[Dataset entries]
-.-.-
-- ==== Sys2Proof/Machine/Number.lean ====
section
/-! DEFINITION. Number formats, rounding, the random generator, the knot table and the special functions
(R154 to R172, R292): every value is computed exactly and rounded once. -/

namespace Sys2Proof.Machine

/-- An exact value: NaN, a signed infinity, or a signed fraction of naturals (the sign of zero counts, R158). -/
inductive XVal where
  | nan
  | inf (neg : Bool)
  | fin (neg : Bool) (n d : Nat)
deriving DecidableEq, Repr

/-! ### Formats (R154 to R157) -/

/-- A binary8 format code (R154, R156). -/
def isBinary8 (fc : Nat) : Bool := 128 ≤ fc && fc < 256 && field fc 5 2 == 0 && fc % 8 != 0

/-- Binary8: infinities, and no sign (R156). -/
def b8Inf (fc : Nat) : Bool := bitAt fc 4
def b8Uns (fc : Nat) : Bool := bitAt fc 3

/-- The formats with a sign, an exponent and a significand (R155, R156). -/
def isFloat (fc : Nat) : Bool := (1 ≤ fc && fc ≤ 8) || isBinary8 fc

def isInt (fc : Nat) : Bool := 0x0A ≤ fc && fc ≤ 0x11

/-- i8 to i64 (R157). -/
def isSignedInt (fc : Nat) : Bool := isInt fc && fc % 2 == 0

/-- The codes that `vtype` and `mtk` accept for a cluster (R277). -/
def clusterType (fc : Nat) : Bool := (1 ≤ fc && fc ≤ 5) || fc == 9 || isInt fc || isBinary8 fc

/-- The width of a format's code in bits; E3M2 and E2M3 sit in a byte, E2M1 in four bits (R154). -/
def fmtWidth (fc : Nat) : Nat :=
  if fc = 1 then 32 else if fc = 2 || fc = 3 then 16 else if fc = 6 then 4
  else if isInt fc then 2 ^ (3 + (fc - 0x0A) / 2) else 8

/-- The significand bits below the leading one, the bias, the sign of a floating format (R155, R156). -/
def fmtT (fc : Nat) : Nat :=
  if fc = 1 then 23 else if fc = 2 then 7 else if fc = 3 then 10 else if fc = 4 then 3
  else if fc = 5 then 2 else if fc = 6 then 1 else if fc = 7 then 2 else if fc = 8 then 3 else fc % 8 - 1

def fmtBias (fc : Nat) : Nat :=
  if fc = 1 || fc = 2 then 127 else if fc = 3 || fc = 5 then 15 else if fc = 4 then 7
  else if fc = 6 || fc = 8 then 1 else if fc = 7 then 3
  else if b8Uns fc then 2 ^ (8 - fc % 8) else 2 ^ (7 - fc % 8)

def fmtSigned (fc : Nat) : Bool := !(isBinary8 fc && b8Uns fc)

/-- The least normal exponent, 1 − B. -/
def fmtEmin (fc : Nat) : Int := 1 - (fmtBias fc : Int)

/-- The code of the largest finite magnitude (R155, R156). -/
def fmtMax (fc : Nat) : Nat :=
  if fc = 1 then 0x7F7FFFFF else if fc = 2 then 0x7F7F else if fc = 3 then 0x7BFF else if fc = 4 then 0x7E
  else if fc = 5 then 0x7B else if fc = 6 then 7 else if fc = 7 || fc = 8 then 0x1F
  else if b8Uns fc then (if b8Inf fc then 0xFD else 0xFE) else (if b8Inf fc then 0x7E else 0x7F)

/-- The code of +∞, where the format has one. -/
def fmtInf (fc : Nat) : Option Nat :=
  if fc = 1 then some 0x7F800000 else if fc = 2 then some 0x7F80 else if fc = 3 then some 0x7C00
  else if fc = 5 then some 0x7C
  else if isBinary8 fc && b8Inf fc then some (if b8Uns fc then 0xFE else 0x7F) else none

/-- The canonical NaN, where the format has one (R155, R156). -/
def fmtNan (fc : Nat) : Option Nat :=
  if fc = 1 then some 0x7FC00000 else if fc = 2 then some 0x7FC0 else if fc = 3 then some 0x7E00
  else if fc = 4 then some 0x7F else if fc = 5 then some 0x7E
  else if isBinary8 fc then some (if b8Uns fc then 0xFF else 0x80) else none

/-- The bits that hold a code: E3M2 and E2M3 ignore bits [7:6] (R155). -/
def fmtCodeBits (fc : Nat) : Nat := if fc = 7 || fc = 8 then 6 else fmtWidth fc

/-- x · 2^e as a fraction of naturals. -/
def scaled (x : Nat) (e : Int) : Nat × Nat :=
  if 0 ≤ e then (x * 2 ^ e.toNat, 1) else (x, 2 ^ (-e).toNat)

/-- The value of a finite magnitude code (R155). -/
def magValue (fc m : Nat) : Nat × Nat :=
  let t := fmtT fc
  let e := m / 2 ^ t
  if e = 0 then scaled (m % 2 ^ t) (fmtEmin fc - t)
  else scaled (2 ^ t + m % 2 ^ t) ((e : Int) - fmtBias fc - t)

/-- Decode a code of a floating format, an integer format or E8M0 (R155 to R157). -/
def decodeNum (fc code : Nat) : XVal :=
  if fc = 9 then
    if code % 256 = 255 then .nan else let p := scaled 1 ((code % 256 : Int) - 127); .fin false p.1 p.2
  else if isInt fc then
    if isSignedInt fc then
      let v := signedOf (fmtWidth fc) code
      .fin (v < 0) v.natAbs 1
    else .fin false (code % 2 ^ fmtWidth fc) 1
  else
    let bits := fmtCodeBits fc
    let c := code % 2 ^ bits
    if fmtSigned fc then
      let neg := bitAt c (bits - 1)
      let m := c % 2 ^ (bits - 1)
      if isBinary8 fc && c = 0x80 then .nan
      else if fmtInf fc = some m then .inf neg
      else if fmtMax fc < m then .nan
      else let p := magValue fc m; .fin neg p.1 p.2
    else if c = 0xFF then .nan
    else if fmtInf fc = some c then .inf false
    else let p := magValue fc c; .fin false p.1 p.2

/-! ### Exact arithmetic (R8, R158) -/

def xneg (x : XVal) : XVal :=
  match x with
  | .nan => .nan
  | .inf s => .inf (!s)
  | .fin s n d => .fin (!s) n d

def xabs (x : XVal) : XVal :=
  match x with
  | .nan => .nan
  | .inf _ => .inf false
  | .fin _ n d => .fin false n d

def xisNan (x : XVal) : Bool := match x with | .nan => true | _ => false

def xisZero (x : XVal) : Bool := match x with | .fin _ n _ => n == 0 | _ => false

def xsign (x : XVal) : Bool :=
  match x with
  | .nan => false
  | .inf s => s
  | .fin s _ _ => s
-.-.-
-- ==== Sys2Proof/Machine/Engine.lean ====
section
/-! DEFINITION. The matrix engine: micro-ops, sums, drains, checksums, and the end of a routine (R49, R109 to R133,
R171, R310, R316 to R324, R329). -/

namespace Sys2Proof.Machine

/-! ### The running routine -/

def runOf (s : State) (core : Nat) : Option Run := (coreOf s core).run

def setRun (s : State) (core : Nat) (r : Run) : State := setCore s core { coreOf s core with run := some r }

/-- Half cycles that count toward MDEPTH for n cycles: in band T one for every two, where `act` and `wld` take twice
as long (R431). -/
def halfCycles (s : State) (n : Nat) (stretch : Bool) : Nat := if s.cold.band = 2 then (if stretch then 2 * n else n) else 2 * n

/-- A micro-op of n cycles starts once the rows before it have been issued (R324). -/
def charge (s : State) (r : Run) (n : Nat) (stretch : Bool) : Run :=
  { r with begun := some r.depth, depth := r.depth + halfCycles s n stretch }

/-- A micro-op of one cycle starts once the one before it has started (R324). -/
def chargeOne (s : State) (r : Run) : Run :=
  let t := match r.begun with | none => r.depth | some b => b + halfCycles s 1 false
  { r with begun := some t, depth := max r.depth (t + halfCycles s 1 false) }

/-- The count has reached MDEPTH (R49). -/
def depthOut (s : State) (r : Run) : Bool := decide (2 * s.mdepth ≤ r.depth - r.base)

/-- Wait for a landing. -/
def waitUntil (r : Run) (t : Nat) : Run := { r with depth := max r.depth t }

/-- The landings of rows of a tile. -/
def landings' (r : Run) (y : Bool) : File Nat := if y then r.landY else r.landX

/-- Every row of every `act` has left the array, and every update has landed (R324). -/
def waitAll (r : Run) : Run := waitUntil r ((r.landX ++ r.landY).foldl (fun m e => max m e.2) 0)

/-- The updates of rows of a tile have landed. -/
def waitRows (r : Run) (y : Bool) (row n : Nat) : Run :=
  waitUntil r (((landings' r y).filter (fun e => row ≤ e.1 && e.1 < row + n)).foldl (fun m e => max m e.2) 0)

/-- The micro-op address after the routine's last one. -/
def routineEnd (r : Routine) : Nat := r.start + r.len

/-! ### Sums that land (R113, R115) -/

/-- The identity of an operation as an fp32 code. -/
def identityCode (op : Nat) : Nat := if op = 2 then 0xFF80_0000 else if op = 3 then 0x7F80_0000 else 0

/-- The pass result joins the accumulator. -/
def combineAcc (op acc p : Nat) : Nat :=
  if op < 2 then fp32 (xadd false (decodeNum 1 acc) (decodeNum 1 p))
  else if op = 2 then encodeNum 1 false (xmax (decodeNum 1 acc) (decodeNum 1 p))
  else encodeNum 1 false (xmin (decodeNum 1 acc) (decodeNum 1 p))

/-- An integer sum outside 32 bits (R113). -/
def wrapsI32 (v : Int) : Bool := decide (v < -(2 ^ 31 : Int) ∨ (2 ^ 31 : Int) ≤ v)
-.-.-
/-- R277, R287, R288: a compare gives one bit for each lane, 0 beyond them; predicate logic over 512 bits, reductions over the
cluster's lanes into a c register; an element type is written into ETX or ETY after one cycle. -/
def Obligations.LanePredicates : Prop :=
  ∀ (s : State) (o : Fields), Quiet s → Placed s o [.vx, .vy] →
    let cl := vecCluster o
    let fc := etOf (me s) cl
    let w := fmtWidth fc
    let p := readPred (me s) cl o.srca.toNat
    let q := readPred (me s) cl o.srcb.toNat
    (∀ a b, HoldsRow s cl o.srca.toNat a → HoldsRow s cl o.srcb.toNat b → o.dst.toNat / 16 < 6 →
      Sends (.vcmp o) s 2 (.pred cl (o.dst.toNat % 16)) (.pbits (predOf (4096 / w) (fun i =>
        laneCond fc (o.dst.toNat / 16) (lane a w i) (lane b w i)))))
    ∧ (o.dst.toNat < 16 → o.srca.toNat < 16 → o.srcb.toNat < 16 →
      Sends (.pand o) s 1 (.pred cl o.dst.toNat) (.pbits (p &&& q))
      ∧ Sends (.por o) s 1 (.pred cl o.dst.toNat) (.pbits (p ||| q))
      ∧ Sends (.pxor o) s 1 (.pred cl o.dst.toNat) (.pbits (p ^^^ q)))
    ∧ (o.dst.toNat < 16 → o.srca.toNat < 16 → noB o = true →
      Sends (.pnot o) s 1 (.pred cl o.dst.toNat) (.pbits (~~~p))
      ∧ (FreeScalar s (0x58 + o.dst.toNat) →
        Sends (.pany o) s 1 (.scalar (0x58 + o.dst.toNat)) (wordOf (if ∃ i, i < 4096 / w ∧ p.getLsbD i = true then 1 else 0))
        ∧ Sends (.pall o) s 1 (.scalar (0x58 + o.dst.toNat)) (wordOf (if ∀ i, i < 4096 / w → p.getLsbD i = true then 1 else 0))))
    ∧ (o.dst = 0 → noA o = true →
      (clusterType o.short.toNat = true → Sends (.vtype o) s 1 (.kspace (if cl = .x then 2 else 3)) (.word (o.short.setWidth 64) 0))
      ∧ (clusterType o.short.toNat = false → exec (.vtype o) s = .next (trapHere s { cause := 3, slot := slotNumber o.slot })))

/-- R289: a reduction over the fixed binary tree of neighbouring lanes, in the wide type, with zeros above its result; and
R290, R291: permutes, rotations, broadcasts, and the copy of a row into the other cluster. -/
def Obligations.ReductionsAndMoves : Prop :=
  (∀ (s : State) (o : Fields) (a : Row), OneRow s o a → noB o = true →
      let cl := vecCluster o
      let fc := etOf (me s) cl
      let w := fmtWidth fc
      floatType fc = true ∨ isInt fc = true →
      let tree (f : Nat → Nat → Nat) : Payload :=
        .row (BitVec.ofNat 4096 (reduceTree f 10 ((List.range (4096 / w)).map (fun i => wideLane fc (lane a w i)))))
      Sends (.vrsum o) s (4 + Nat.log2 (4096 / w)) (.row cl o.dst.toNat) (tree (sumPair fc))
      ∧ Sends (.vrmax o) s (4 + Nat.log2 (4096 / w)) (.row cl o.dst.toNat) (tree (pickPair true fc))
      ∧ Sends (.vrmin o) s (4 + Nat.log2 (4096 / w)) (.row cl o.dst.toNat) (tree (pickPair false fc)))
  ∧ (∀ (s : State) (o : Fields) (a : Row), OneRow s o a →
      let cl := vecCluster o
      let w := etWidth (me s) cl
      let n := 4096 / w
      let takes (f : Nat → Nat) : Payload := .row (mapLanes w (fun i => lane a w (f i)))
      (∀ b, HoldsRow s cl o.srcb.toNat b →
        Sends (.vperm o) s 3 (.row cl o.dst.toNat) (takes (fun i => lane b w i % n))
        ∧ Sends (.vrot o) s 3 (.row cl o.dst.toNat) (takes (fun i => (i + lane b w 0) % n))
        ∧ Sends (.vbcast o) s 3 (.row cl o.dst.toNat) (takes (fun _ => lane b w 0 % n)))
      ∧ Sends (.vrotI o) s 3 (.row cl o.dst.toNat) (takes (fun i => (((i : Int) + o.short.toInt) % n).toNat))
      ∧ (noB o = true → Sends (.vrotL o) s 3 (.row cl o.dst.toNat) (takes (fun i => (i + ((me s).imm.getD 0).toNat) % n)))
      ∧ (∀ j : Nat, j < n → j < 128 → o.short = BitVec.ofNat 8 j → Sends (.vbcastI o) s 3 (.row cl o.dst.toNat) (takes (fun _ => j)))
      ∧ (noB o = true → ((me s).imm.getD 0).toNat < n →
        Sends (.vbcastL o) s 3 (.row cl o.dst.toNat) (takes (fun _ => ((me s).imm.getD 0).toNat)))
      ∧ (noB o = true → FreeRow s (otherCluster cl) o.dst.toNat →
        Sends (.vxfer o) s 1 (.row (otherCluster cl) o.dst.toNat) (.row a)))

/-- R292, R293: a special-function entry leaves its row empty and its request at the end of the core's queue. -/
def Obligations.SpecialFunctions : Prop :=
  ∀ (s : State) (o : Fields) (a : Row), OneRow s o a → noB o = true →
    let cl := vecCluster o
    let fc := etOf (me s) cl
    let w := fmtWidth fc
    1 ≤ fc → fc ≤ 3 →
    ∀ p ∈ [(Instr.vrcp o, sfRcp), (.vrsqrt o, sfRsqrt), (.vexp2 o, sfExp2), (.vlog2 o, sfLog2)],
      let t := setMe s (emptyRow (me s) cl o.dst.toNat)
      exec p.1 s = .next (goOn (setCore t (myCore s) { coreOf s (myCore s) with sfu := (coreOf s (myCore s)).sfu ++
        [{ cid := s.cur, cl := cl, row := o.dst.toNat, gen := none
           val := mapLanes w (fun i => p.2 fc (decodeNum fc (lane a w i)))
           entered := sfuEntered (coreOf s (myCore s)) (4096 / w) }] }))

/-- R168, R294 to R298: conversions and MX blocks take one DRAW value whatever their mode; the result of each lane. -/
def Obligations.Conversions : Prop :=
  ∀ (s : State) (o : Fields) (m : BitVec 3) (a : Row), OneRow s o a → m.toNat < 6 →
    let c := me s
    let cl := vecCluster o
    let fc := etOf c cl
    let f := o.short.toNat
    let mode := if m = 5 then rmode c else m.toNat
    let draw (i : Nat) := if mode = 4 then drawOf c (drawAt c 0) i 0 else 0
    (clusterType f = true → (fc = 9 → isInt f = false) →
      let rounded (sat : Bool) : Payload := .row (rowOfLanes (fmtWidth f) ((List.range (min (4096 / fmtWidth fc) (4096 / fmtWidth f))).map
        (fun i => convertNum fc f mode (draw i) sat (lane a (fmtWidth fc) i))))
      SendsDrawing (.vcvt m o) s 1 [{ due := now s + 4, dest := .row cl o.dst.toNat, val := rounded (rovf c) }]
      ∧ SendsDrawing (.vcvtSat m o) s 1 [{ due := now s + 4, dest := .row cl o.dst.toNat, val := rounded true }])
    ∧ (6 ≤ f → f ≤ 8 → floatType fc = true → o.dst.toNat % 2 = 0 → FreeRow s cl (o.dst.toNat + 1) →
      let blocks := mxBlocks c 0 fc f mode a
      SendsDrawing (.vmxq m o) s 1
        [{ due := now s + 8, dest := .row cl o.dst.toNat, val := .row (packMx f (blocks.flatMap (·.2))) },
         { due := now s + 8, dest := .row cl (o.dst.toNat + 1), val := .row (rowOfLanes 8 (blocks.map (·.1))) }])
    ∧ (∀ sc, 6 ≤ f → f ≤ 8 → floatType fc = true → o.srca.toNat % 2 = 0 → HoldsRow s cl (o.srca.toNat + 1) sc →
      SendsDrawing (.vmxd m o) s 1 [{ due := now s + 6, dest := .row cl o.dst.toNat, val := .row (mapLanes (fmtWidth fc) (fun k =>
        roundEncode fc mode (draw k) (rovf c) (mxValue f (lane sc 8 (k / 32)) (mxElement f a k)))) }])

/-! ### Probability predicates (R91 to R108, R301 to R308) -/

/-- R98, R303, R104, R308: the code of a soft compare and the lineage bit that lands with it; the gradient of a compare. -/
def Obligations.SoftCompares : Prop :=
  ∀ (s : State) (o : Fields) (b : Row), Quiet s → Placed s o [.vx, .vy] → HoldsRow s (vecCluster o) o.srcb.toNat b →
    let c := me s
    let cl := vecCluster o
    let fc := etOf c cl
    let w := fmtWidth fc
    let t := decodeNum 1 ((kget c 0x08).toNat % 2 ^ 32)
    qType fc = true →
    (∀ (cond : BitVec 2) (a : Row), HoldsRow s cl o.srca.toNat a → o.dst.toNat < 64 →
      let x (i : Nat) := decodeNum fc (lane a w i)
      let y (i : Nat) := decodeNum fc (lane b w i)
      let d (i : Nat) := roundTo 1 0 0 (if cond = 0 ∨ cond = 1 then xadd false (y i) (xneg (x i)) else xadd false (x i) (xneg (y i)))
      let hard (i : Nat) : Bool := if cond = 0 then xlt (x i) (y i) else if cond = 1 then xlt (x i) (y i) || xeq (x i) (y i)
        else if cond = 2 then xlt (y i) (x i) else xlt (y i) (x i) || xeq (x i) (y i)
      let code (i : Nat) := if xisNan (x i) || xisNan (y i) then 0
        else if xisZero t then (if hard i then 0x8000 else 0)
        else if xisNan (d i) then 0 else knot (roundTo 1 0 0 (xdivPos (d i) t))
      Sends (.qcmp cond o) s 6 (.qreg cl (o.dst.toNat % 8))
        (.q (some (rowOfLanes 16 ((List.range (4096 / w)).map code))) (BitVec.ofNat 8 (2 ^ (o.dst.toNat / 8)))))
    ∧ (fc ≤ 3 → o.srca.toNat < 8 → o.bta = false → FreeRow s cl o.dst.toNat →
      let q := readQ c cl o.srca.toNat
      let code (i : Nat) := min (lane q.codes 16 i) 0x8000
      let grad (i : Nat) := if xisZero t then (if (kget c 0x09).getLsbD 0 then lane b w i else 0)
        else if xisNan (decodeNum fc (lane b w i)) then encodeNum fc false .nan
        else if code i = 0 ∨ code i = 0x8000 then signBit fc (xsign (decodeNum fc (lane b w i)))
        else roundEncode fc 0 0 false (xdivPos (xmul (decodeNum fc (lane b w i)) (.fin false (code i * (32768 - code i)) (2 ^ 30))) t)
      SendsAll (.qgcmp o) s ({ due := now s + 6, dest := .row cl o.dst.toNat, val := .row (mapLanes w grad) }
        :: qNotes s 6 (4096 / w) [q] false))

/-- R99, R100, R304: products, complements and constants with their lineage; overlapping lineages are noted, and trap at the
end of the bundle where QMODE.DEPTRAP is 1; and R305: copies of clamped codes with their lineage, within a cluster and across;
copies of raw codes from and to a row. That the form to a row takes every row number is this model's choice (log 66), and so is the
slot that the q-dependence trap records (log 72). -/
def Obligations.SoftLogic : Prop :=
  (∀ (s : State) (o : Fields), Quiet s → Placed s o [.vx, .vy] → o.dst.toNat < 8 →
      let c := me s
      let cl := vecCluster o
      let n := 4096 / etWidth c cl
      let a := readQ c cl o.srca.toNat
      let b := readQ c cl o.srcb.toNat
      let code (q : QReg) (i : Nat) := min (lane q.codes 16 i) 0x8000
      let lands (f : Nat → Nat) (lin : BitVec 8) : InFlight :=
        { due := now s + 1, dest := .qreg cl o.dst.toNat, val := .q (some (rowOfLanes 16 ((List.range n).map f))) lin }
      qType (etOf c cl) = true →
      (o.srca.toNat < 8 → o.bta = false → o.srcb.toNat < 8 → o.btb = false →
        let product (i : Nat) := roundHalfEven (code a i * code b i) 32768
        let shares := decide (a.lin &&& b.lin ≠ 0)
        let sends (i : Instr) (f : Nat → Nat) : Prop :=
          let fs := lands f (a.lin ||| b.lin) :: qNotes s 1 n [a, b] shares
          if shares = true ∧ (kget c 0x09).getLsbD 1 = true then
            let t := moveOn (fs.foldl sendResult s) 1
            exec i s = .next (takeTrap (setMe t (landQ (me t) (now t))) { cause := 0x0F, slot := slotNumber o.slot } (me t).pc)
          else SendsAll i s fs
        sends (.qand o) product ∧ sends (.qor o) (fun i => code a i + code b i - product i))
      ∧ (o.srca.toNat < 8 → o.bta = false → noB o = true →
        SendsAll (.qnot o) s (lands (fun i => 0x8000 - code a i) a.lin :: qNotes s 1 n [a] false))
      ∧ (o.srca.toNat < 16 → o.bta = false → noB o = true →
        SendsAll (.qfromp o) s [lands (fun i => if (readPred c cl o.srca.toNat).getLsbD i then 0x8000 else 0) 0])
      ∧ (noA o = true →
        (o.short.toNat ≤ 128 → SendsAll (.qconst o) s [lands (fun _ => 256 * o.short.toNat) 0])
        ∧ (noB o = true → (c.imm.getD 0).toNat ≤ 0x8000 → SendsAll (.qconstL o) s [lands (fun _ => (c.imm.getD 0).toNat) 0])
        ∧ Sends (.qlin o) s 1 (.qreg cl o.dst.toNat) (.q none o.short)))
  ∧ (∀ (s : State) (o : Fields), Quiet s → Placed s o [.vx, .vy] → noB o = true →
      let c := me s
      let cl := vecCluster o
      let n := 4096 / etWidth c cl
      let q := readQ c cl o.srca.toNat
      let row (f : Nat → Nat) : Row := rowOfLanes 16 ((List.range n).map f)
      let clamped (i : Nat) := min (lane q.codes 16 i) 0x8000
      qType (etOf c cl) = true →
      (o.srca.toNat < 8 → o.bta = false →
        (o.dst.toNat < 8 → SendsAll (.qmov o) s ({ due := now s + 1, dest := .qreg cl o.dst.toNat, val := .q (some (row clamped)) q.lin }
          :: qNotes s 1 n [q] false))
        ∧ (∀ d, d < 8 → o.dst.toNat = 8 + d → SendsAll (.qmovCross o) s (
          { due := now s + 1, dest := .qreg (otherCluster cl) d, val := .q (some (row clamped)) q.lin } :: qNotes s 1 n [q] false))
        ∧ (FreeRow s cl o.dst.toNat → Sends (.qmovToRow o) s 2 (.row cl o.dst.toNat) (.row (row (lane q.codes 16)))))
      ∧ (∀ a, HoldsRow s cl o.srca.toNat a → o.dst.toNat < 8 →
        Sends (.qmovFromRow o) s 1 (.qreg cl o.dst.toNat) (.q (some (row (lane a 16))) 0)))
-.-.-
Report all lines in the records that include the string "readQ".

Answer:
      let q := readQ c cl o.srca.toNat
      let a := readQ c cl o.srca.toNat
      let b := readQ c cl o.srcb.toNat
      let q := readQ c cl o.srca.toNat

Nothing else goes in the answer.